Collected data
•••
-- ==== Sys2Proof/Syntax.lean ====
section
/-!
DEFINITION. The instructions of the Denyx (R42 to R52) and the events of spec/opcode_table.json, as one inductive type.
An instruction word carries its switch marker `y` first (R42); register and immediate fields follow in the order of the word.
An event row has no word: its arguments say which unit acts, and on what.
-/
namespace Sys2Proof

/-- R45: a vector register; 0 to 31 name g0 to g31, 32 + n names wn. -/
abbrev VReg := Fin 128
/-- R45: a scalar register s0 to s63. -/
abbrev SReg := Fin 64
/-- R45: a mask register m0 to m7. -/
abbrev MReg := Fin 8
/-- R45: an accumulator slot acc0 to acc3. -/
abbrev AccReg := Fin 4
/-- R45: a threshold register th0 to th7. -/
abbrev ThReg := Fin 8
/-- R45, R51: a queue number; 5 to 7 name no queue. -/
abbrev QReg := Fin 8

/-- R46: the four forms of a "b,k operand". -/
inductive BOp where
  /-- k = 00: lane i reads lane i of a vector register. -/
  | vec (r : VReg)
  /-- k = 01: every lane reads a scalar register. -/
  | sca (r : SReg)
  /-- k = 10: lane i reads lane i + MODE.XD. -/
  | xlane (r : VReg)
  /-- k = 11: lane i reads lane 4 (i div 4) + MODE.XD[1:0]. -/
  | quad (r : VReg)
  deriving DecidableEq, Repr

/-- R421, R419: one access of an agent outside the package. -/
inductive OutsideAccess where
  | read (n : Nat)
  | write (bytes : List Nat)
  /-- An atomic of `k` words of 32 bits: AO, MODE.ET, and the operands (R190). -/
  | atomic (ao et k v v2 : Nat)
  deriving DecidableEq, Repr

/-- R240, R241: what the distributor makes resident: the next group (or atoll) of a launch, or the oldest batch of a node. -/
inductive Placing where
  | launch (l : Nat)
  | batch (island graph node : Nat)
  deriving DecidableEq, Repr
•••
■ Problem: Within the records above, count each line holding "vector". Write down only the number.

■ Result: 2